We are still to hear of any consequences Experian faced, although South Africa’s Protection of Information Act (POPIA) was in place.

Out of curiosity, I asked the hackers about their motive and what they stand for besides looking to extort money from TransUnion, and this is what they said: “We are an ethical hacking group. We will delete all data and not leak anything if they co-operate. We don’t want to be known for causing damage.

“We only expose seriously weak systems such as in this case the password being ‘password’. We want them to make sure they secure their systems and pay us for bringing this to their attention.”

The Information Regulator is, among other duties, empowered to monitor and enforce compliance by public and private bodies with the provisions of South Africa’s data privacy law, POPIA.

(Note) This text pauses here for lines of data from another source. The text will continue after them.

-- ==== Sys2Proof/Machine/Copy.lean ====
section
/-! DEFINITION. Sys2Proof/Machine/Copy.lean: how engines accept satellites (spec/02 R57, R61) and what the copy streamer does with one unit of a
copy or of a `cdrain` (spec/10 R275 to R282, R298). -/

namespace Sys2Proof.Machine

/-! ### Units of a copy (R273) -/

/-- Blocks of 128 aligned bytes that a range touches. -/
def blockUnits (a n : Nat) : Nat := if n = 0 then 0 else (a + n - 1) / 128 - a / 128 + 1

/-- Unit `j` of a range: its offset from the start and its length. -/
def blockUnit (a n j : Nat) : Nat × Nat :=
  let b := if j = 0 then a else (a / 128 + j) * 128
  (b - a, min (b / 128 * 128 + 128) (a + n) - b)

/-- An address moved by a signed stride of 16-byte units, `r` times. -/
def rowAddr (a stride r : Nat) : Nat := umod 64 ((a : Int) + 16 * sval 20 stride * r)

/-- The row of unit `j`, and its number within the row, from row `r`; `f` gives the address of a row of `n` bytes. -/
def rowFind (f : Nat → Nat) (n : Nat) : Nat → Nat → Nat → Option (Nat × Nat)
  | 0, _, _ => none
  | k + 1, r, j =>
    let u := blockUnits (f r) n
    if j < u then some (r, j) else rowFind f n k (r + 1) (j - u)

/-- A unit: its row, and for a destination that is a range the offset and length within the row; for a scratchpad destination its line's pieces. -/
structure CopyUnit where
  row    : Nat
  off    : Nat
  len    : Nat
  pieces : List (Nat × Nat × Nat)
  deriving DecidableEq, Repr

/-- The address by whose blocks a destination is cut. Where a get through a kind-1 key reads a window, the spec does not say whether its units are blocks of the
window or of the local destination: the model cuts them by the destination (R280; DESIGN CHOICE, log entry 55). -/
def Side.cut : Side → Nat
  | .generic a => a
  | .scratch _ => 0
  | .window k off => if kKind k = 0 then (kBase k + off) % 2 ^ 64 else off

/-- Unit `j` of a copy, none beyond the last: the blocks of its destination, a get's too (log entry 55). -/
def copyUnitAt (dst : Side) (n rows shape j : Nat) : Option CopyUnit :=
  match dst with
  | .scratch c => if j < c.units n then some ⟨0, 0, 0, c.pieces n j⟩ else none
  | d =>
    (rowFind (rowAddr d.cut (bits shape 44 20)) n rows 0 j).map fun q =>
      let u := blockUnit (rowAddr d.cut (bits shape 44 20) q.1) n q.2
      ⟨q.1, u.1, u.2, []⟩

/-! ### `ORDERED` reductions (R278) -/

/-- A satellite reduces with `ORDERED`. -/
def Sat.ordered (t : Sat) : Bool := saOrdered t.sattr && saRedop t.sattr != 0

/-- The space of a satellite's accesses from an engine. -/
def State.satSpace (s : State) (t : Sat) (unit : TlbUnit) : Space := s.space t.loc unit t.rid t.level
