/-- The effect of an entry that takes place when it retires, every cluster having completed it: the reads of R67 but for `vl`, and the clearing of
`vfmc` (spec/07 R198, spec/08 R236). -/
def Agent.retireEntry (a : Agent) (e : Entry) : Agent :=
  let a := match e.instr with
    | .mfcrStream _ o =>
      let n := o.i.nat
      let c := a.vfmcAt e.seq
      if n = 3 then a.answer e.seq (vfmcWord c.1 c.2)
      else if n = 5 then a.answer e.seq (if e.aux < 2 ^ 32 then a.efc.setWidth 64 else BitVec.ofNat 64 (e.aux % 2 ^ 32))
      else if n = 6 then a.answer e.seq (fpcsrWord e.sp e.en (BitVec.ofNat 5 e.aux) e.rm)
      else a
    | .vmerge _ _ => { a with vfmcLog := addLog ⟨e.seq, 1024, 0, 0, true, 0, 0⟩ a.vfmcLog }
    | .vfault _ _ => { a with vfmcLog := addLog ⟨e.seq, 1024, 0, 0, true, 0, 0⟩ a.vfmcLog }
    | _ => a
  { a.foldVfmc (e.seq + 1) with retired := (a.retired + 1) % 2 ^ 64 }

/-- Entries that every cluster has completed retire, oldest first (R39). -/
def Agent.retireHeads : Nat → Agent → Agent
  | 0, a => a
  | n + 1, a =>
    match a.queue with
    | [] => a
    | e :: t => if e.seq < a.minDone then Agent.retireHeads n { (a.retireEntry e) with queue := t } else a

/-- Some clusters of the agent whose turn it is have completed an entry. -/
def Agent.completed (a : Agent) (e : Entry) (gs : List Nat) : Agent :=
  let a := { a with done := a.done.mapIdx fun g d => if gs.contains g then e.seq + 1 else d }
  Agent.retireHeads (a.queue.length + 1) a

/-- The clusters that have completed an entry have done so at a time (spec/19 R453). -/
def Agent.pipesEnd (a : Agent) (gs : List Nat) (now : Nat) : Agent :=
  { a with pipeEnd := (List.range a.done.length).map fun g => if gs.contains g then some now else a.pipeEnd.getD g none }

/-- An entry of a scratchpad load or tile that touches a PENDING line (spec/05 R134). -/
def State.pendingHolds (s : State) (g : Nat) (e : Entry) : Bool :=
  e.passed && ((Instr.memKind e.instr).any fun k => k.scratch && !k.store) && s.mustWaitLine e g

/-- What holds the next entry of cluster index `g` now, by the codes of `STALL` (spec/19 R453): 1 the slip limit, 2 a barrier, 3 a PENDING line, 4 the address
stage, 5 an entry not yet issued. -/
def State.holdsNow (s : State) (g : Nat) : List Nat :=
  match s.me.comingTo g with
  | none => [5]
  | some e =>
    (if s.me.slipHolds g e then [1] else []) ++ (if s.me.barrierHolds g e then [2] else []) ++ (if s.pendingHolds g e then [3] else [])
      ++ (if e.passed then [] else [4])

/-- What holds the clusters `gs` now has held their next entries; with `anew` they have just ended the entry before. -/
def State.noteHolds (s : State) (gs : List Nat) (anew : Bool) : State :=
  s.upd fun a => { a with
    holds := (List.range a.done.length).map fun g =>
      let old := a.holds.getD g []
      if !gs.contains g then old else ((if anew then [] else old) ++ s.holdsNow g).eraseDups }

/-- `STALL` of an entry that begins later than its cluster's previous entry ended (spec/19 R453): code 5 where it had not yet been issued, and of
several others the one that `pick` names, else the first (the spec does not say which; DESIGN CHOICE, log entry 39). -/
def stallCode (held : List Nat) (pick : Nat) : Nat :=
  if held.contains 5 then 5 else if held.contains pick then pick else held.headD 0
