/-- `pstate`: r [3] sets, else only reads; any other bit but [2:0] raises 0x01. -/
def pstate (h : Hdr) (o : RB) (s : State) : Host.Outcome State Fault Refusal :=
  s.issue h { xr := RegImm.regs o.t, xw := [o.a] } fun s =>
    let r := match o.t with
      | .reg b => (s.x b).toNat
      | .imm i => i.nat
    if 16 ≤ r then s.fail 0x01
    else
      let t := if bit r 3 then s.setCeiling (r % 8) else s
      .ok (t.setX o.a t.pstateWord)

/-- `pstate` with a request that sets, as the table's row; the operand decides at run time (log entry 11). -/
def execPstateSet (h : Hdr) (o : RB) (s : State) : Host.Outcome State Fault Refusal := pstate h o s
/-- `pstate` with a request that only reads. -/
def execPstateRead (h : Hdr) (o : RB) (s : State) : Host.Outcome State Fault Refusal := pstate h o s

end Sys2Proof.Machine
end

Organisations that do not meet the conditions prescribed by the legislation must be held liable. Previously, the Information Regulator did not have teeth to deal with violators of the data privacy law, which was passed in July 2020.

The Act sets down firm frameworks that companies have to abide by to avoid fines, criminal persecution and potential reputation loss.

Breaching the rules and regulations outlined by this Act can have serious implications for the business, which can cost more than money and have long-lasting consequences.

The Act makes provision for fines of up to R10 million and a jail sentence of up to 10 years, depending on the seriousness of the breach.